Na época, a aquisição de 200 respiradores foi orçada em R$ 33 milhões, resultando em um custo aproximado de R$ 165 mil por unidade. No entanto, esses dispositivos, que deveriam ser entregues a mais de 40 unidades de saúde pelo estado, nunca foram disponibilizados. Durante a apuração, a Remocenter decidiu transferir sua sede de Santa Catarina para Mato Grosso, onde Mônica Cristina Miranda dos Santos, irmã de Maurício, figura como uma das sócias-administradoras.

Entre março e junho deste ano, Mônica concedeu plenos poderes a Maurício por meio de uma procuração, permitindo que ele representasse a empresa frente aos órgãos públicos nas esferas Federal, Estadual e Municipal.

O documento técnico Nº 2023.5.18635/NI/DECCOR destaca que Maurício tem um histórico recorrente na prática de atividades ilegais. Sua empresa M.M. JS Desenvolvimentos e Licenciamento de Programas LTDA., junto com Veigamed e Remocenter, é acusada no esquema corrupto envolvendo a venda dos respiradores para Santa Catarina. Este caso ficou conhecido como “respiradores fantasmas”, uma vez que os equipamentos nunca foram entregues ao estado, resultando em perdas financeiras significativas.

Investigação

A Operação Hypnos investiga um possível esquema que teria surgido na Empresa Cuiabana de Saúde Pública (ECSP) em 2021. Este esquema teria desviado recursos públicos para a Remocenter através de pagamentos irregulares.

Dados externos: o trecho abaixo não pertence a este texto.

-- ==== Sys2Proof/Machine/Mailbox.lean ====
section
/-! DEFINITION. The mailbox (R440 to R442), its commands for the flash and the root of trust (R443), appends to the record
areas (R427), the tile retirement write (R44) and the flash operations behind them. -/

namespace Sys2Proof.Machine

open Reg

/-- The parameter words P0 to P7 as they stand. -/
def Dev.mbxParams (d : Dev) : List Nat := (List.range 8).map fun j => d.getN (HUB_MBX_P j)

/-- Parameter word `j` of the running command. -/
def Dev.param (d : Dev) (j : Nat) : Nat :=
  match d.mbx.run with
  | none => 0
  | some r => r.params.getD j 0

/-- The running command ends: STATUS leaves BUSY and source 0 raises an edge (R441, R458). Status codes are R18's. -/
def Dev.mbxEnd (d : Dev) (st detail : Nat) : Dev :=
  (({ d with mbx := { d.mbx with run := none } }.setF HUB_MBX_STATUS_STATUS st).setF HUB_MBX_STATUS_DETAIL detail).edge 0

def Dev.mbxDone (d : Dev) : Dev := d.mbxEnd 2 0
def Dev.mbxAborted (d : Dev) : Dev := d.mbxEnd 3 0
def Dev.mbxFail (d : Dev) (detail : Nat) : Dev := d.mbxEnd 5 detail

/-- A command ends DONE, or ABORTED when an abort was accepted (R442). -/
def Dev.mbxFinish (d : Dev) : Dev :=
  match d.mbx.run with
  | some r => if r.abort then d.mbxAborted else d.mbxDone
  | none => d

/-- A command is BUSY. -/
def Dev.mbxBusy (d : Dev) : Bool := d.mbx.run.isSome

/-- GO with a code while no command is BUSY: CODE and P0 to P7 are latched and STATUS becomes BUSY (R441). -/
def Dev.mbxStart (d : Dev) (code : Nat) : Dev :=
  let d : Dev := { d with mbx := { d.mbx with run := some ⟨code, d.mbxParams, false, .owner⟩, rejected := false } }
  let d : Dev := (d.setF HUB_MBX_CMD_CODE code).setF HUB_MBX_STATUS_CODE code
  (((d.setF HUB_MBX_STATUS_STATUS 1).setF HUB_MBX_STATUS_DETAIL 0).setF HUB_MBX_STATUS_ABORT_RESULT 0).count .hub 0x0F 1

/-- A boot error of R432 after which the mailbox refuses every command. -/
def Dev.mbxRefusesAll (d : Dev) : Bool := d.getF HUB_BOOT_STATUS_ERROR == 1 || d.getF HUB_BOOT_STATUS_ERROR == 2

/-- GO is written with a code (R441): discarded while a command is BUSY, and shown as REJECT_BUSY; otherwise the command
starts, fails when it needs the grant and the host does not hold it (except in recovery mode where `recoveryOk`), and
runs its body. In a WARM reset and after a fatal error no command starts (notes/assumptions/52.md). -/
def mbxIssue (code : Nat) (grant recoveryOk : Bool) (body : Flash × Dev → Flash × Dev) (x : Flash × Dev) : Flash × Dev :=
  let d := x.2
  if d.rst.warm.isSome ∨ d.rst.fatal.isSome then x
  else if d.mbxBusy then (x.1, { d with mbx := { d.mbx with rejected := true } })
  else
    let d := d.mbxStart code
    if d.mbxRefusesAll then (x.1, d.mbxFail 0xF0)
    else if grant ∧ ¬ d.flag SEC_GRANT_HELD ∧ ¬ (recoveryOk ∧ d.recovery) then (x.1, d.mbxFail 0x50)
    else body (x.1, d)

/-- A command that leaves the flash alone. -/
def mbxIssueDev (code : Nat) (grant : Bool) (body : Flash → Dev → Dev) (f : Flash) (d : Dev) : Dev :=
  (mbxIssue code grant false (fun x => (x.1, body x.1 x.2)) (f, d)).2

/-- The codes that a chapter defines. -/
def mbxDefined (c : Nat) : Bool :=
  [0x0101, 0x0102, 0x0103, 0x0104, 0x0201, 0x0202, 0x0301, 0x0401, 0x0402, 0x0403, 0x0404, 0x0405].contains c

/-- UNKNOWN_COMMAND (R441). -/
def execUnknownCommand (code : BitVec 16) (s : State) : Host.Outcome State Fault Refusal :=
  onDevF (mbxIssueDev code.toNat false fun _ d => if mbxDefined code.toNat then d else d.mbxFail 0xF0) s

/-- The commands whose chapter states how they stop: MODEL_LOAD, REGION_REWRITE, DRIVE_IMAGE (R224, R226), GROUP_START
(R298), LINK_BERT (R354) and IMAGE_WRITE (R443). -/
def mbxStops (c : Nat) : Bool := [0x0101, 0x0103, 0x0104, 0x0201, 0x0301, 0x0402].contains c

/-- The read of HUB_MBX_STATUS: a pending REJECT_BUSY once, then the described command again (R441). -/
def Dev.mbxStatusWord (d : Dev) : Word :=
  if d.mbx.rejected then wordPut (d.getR HUB_MBX_STATUS) 31 28 4 else d.getR HUB_MBX_STATUS

/-- MBX_STATUS_READ (R441). -/
def execMbxStatusRead (s : State) : Host.Outcome State Fault Refusal :=
  onDev (fun d => { d.emit (.readData d.mbxStatusWord) with mbx := { d.mbx with rejected := false } }) s

/-- MAILBOX_CONSUME (R441): IDLE unless a command is BUSY. -/
def execMailboxConsume (s : State) : Host.Outcome State Fault Refusal :=
  onDev (fun d =>
    if d.mbxBusy then d
    else { d.setF HUB_MBX_STATUS_STATUS 0 with mbx := { d.mbx with rejected := false } }) s

/-! Record-area appends (R180, R427, R482). -/

/-- An IMAGE_WRITE that rewrites the record area of slot `k` runs. -/
def Dev.rewritesRecords (d : Dev) (k : Fin 2) : Bool :=
  match d.mbx.run with
  | some ⟨_, _, _, .imageWrite k' off n _ _⟩ => k' == k && decide (off ≤ 0x1E10000) && decide (0x1E10000 < off + n * 0x10000)
  | _ => false

/-- The other slot's area cannot take an entry (R427). -/
def Dev.otherAreaFailed (d : Dev) (v : Nat) : Dev := (d.latch egSec 2).logHub Config.otherAreaCode v 0

/-- A page-list entry is programmed into the booted slot's area and then the other's; `pA` and `pB` are the bytes
programmed, 4 when complete. The entry then goes to the tile's skip table, to apply at its next rota boundary. -/
def appendPageBoth (e pA pB : Nat) (x : Flash × Dev) : Flash × Dev :=
  let k := x.2.slotInUse
  let o := otherSlot k
  let idx := (x.1.retiredOf k (pageEntryTile e)).length
  let f := x.1.appendPage k e pA
  if pA < 4 then (f, x.2.latch egSec 2)
  else
    let d := x.2.logHub 0x0006 e 0
    let t := pageEntryTile e
    let d := (d.hold (MEM_SKIP_VALID t idx) 1 d.now).hold (MEM_SKIP_PAGE t idx) (pageEntryPage e) d.now
    if d.rewritesRecords o then (f, { d with mbx := { d.mbx with latePages := d.mbx.latePages ++ [e] } })
    else if (f.nextPage o).isNone ∨ pB < 4 then (f.appendPage o e pB, d.otherAreaFailed e)
    else (f.appendPage o e pB, d)

/-- A tile-mask entry is programmed into both slots' logs; `pA` and `pB` are the words programmed, 2 when complete. -/
def appendMaskBoth (mask pA pB : Nat) (x : Flash × Dev) : Flash × Dev :=
  let k := x.2.slotInUse
  let o := otherSlot k
  let f := x.1.appendMask k mask pA
  if pA < 2 then (f, x.2.latch egSec 2)
  else
    let d := x.2
    if d.rewritesRecords o then (f, { d with mbx := { d.mbx with lateMasks := d.mbx.lateMasks ++ [mask] } })
    else if (f.nextMask o).isNone ∨ pB < 2 then (f.appendMask o mask pB, d.otherAreaFailed mask)
    else (f.appendMask o mask pB, d)

/-- TILE_RETIRE_WRITE (R44, R426): recorded in the tile-mask log before the write is held pending for the next reset; with
the log full it is discarded and logged. -/
def execTileRetireWrite (m : Master) (mask : Word) (progA progB : Nat) (s : State) : Host.Outcome State Fault Refusal :=
  onBoth (fun x =>
    let d := x.2
    if ¬ d.privileged m then (x.1, if mask = 0 then d else d.deny HUB_TILE_RETIRE)
    else if (x.1.nextMask d.slotInUse).isNone then (x.1, d.logHub 0x0007 mask.toNat 0)
    else
      let y := appendMaskBoth mask.toNat progA progB x
      if progA < 2 then y else (y.1, y.2.hold ⟨HUB_TILE_RETIRE, 31, 0⟩ mask.toNat y.2.now)) s

/-! Commands of R443. -/

/-- The page lies in the dump region of R178: tile 0, offsets 0x7_8000_0000 and above. -/
def inDumpRegion (t p : Nat) : Bool := t == 0 && decide (0xF0000 ≤ p)

/-- Parameter words from `j` on are 0. -/
def Dev.paramsZeroFrom (d : Dev) (j : Nat) : Bool := (List.range 8).all fun i => decide (i < j) || d.param i == 0

/-- Give the running command its job. -/
def Dev.setJob (d : Dev) (j : MbxJob) : Dev :=
  { d with mbx := { d.mbx with run := d.mbx.run.map fun r => { r with job := j } } }

/-- IMAGE_WRITE (R443): checks; the sectors follow one flash operation at a time. -/
def execImageWrite (now : Nat) (s : State) : Host.Outcome State Fault Refusal :=
  onBoth (fun x => mbxIssue 0x0402 true true (fun x =>
    let d := x.2.at_ now
    let k : Fin 2 := if d.param 0 / 2 ^ 31 = 0 then 0 else 1
    let off := d.param 1
    let len := d.param 2
    if d.param 0 % 2 ^ 31 ≠ 0 ∨ off % 0x10000 ≠ 0 ∨ len % 0x10000 ≠ 0 ∨ 0x1F00000 < off + len ∨ 1 < d.param 5
        ∨ ¬ d.paramsZeroFrom 6 then (x.1, d.mbxFail 0xF1)
    else if d.bootedSlot = some k then (x.1, d.mbxFail 0x51)
    else if len = 0 then (x.1, d.mbxDone)
    else (x.1, d.setJob (.imageWrite k off (len / 0x10000) 0 (d.param 5 == 1)))) x) s

/-- IMAGE_VERIFY (R443): every check of R429, the outcome in SEC_SLOTx; `readOk` is false on a flash read error. -/
def execImageVerify (now : Nat) (readOk : Bool) (s : State) : Host.Outcome State Fault Refusal :=
  onDevF (fun f d => (mbxIssue 0x0403 false true (fun x =>
    let d := x.2.at_ now
    let k : Fin 2 := if d.param 0 / 2 ^ 31 = 0 then 0 else 1
    if d.param 0 % 2 ^ 31 ≠ 0 ∨ ¬ d.paramsZeroFrom 1 then (x.1, d.mbxFail 0xF1)
    else if ¬ readOk then (x.1, (d.setSlotOutcome k false 7 (d.getF ⟨secSlot k, 12, 0⟩)).mbxDone)
    else (x.1, (d.setSlotOutcome k (x.1.fullReason k == 0) (x.1.fullReason k) (x.1.svn k)).mbxDone)) (f, d)).2) s

/-- FLOOR_RAISE (R443). -/
def execFloorRaise (now : Nat) (s : State) : Host.Outcome State Fault Refusal :=
  onDevF (fun f d => mbxIssueDev 0x0404 true (fun f d =>
    let d := d.at_ now
    let v := d.param 0
    if 8191 < v ∨ ¬ d.paramsZeroFrom 1 then d.mbxFail 0xF1
    else if d.getF HUB_BOOT_STATUS_SVN < v then d.mbxFail 0x55
    else if v ≤ f.floor then d.mbxDone
    else d.setJob (.floor v)) f d) s

/-- KEY_REVOKE (R443). -/
def execKeyRevoke (now : Nat) (s : State) : Host.Outcome State Fault Refusal :=
  onDevF (fun f d => mbxIssueDev 0x0405 true (fun f d =>
    let d := d.at_ now
    let v := d.param 0
    if h : v < 4 then
      if ¬ d.paramsZeroFrom 1 then d.mbxFail 0xF1
      else if (match d.bootedSlot with | some k => f.keyIndex k == v | none => false) then d.mbxFail 0x56
      else d.setJob (.revoke ⟨v, h⟩)
    else d.mbxFail 0xF1) f d) s

/-- After FLOOR_RAISE or KEY_REVOKE, BOOTABLE of any slot that no longer meets R429 clears (R443). -/
def Dev.clearUnbootable (d : Dev) (f : Flash) : Dev :=
  [0, 1].foldl (fun e (k : Fin 2) =>
    if f.revoked (f.keyIndex k) ∨ f.svn k < f.floor then e.setF ⟨secSlot k, 31, 31⟩ 0 else e) d

/-- The bytes that RECORDS 0 puts into the record area: the booted slot's page list, and its tile-mask log compacted to
one entry (R427). -/
def carriedRecords (f : Flash) (k : Fin 2) : List Byte :=
  let mask := f.tileMask k
  f.read (recordBase k) 0x4000 ++ leBytes 4 mask ++ leBytes 4 (0xFFFFFFFF - mask % 2 ^ 32)

/-- A flash operation fails: FLASH_ERR, and the command ends FLASH_ERROR (R443, R444). -/
def Dev.flashFail (d : Dev) : Dev := (d.latch egSec 2).mbxFail 0x52

/-- Appends held back during the rewrite are programmed after it (R427). -/
def flushLate (k : Fin 2) (x : Flash × Dev) : Flash × Dev :=
  let f := x.2.mbx.latePages.foldl (fun f e => f.appendPage k e 4) x.1
  let f := x.2.mbx.lateMasks.foldl (fun f e => f.appendMask k e 2) f
  (f, { x.2 with mbx := { x.2.mbx with latePages := [], lateMasks := [] } })

/-- FLASH_OPERATION_DONE (R427, R443, R482): the operation in hand completes and is read back (`ok`), or fails. An
IMAGE_WRITE operation erases and programs one sector with the host's bytes (`data`, none where host memory could not
be read); a FLOOR_RAISE operation programs the next thermometer bit in ascending order. -/
def execFlashOperationDone (now : Nat) (ok : Bool) (data : Option (List Byte)) (s : State) :
    Host.Outcome State Fault Refusal :=
  onBoth (fun x =>
    let f := x.1
    let d := x.2.at_ now
    match d.mbx.run with
    | some ⟨_, _, ab, .imageWrite k off n done records⟩ =>
      match data with
      | none => (f, d.mbxFail 0x57)
      | some bytes =>
        let o := off + done * 0x10000
        let a := slotBase k + o
        let carry := decide (o = 0x1E10000) && !records
        let f := (f.eraseSector a).program a (if carry then carriedRecords f d.slotInUse else bytes.take 0x10000)
        if ¬ ok then (f, d.flashFail)
        else
          let y := if done + 1 = n ∨ ab then flushLate k (f, d) else (f, d)
          if done + 1 = n then (y.1, y.2.mbxFinish)
          else if ab then (y.1, y.2.mbxAborted)
          else (f, d.setJob (.imageWrite k off n (done + 1) records))
    | some ⟨_, _, _, .floor v⟩ =>
      if ¬ ok then (f, d.flashFail)
      else
        let f := if f.floor < v then f.burn f.floor else f
        let d := d.loadFloor f
        if v ≤ f.floor then (f, (d.clearUnbootable f).mbxFinish) else (f, d)
    | some ⟨_, _, _, .revoke k⟩ =>
      if ¬ ok then (f, d.flashFail)
      else
        let f := f.burnRevoke k
        (f, ((d.loadFloor f).clearUnbootable f).mbxFinish)
    | _ => (f, d)) s

end Sys2Proof.Machine
end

No dia da operação, foram executados seis mandados de busca e apreensão em residências, dois afastamentos cautelares do exercício da função pública e um mandado de prisão preventiva. Além disso, foi determinado o sequestro de R$ 1.000.080,00 (um milhão e oitenta reais) do patrimônio da Remocenter e dos envolvidos Célio Rodrigues da Silva e Eduardo Pereira Vasconcelos, ambos suspeitos de participar do esquema.

Célio já havia sido detido em 2021 durante a Operação Cupincha, que foi a segunda fase da Operação Curare.

Informações reveladas indicam que um grupo empresarial forneceu serviços à Secretaria Municipal de Saúde (SMS) e recebeu mais de R$ 100 milhões entre 2019 e 2021. Esse grupo se manteve à frente dos serviços públicos através do pagamento de vantagens indevidas, tanto diretamente quanto através do uso intermediário de consultorias ou empresas recém-constituídas no setor da saúde.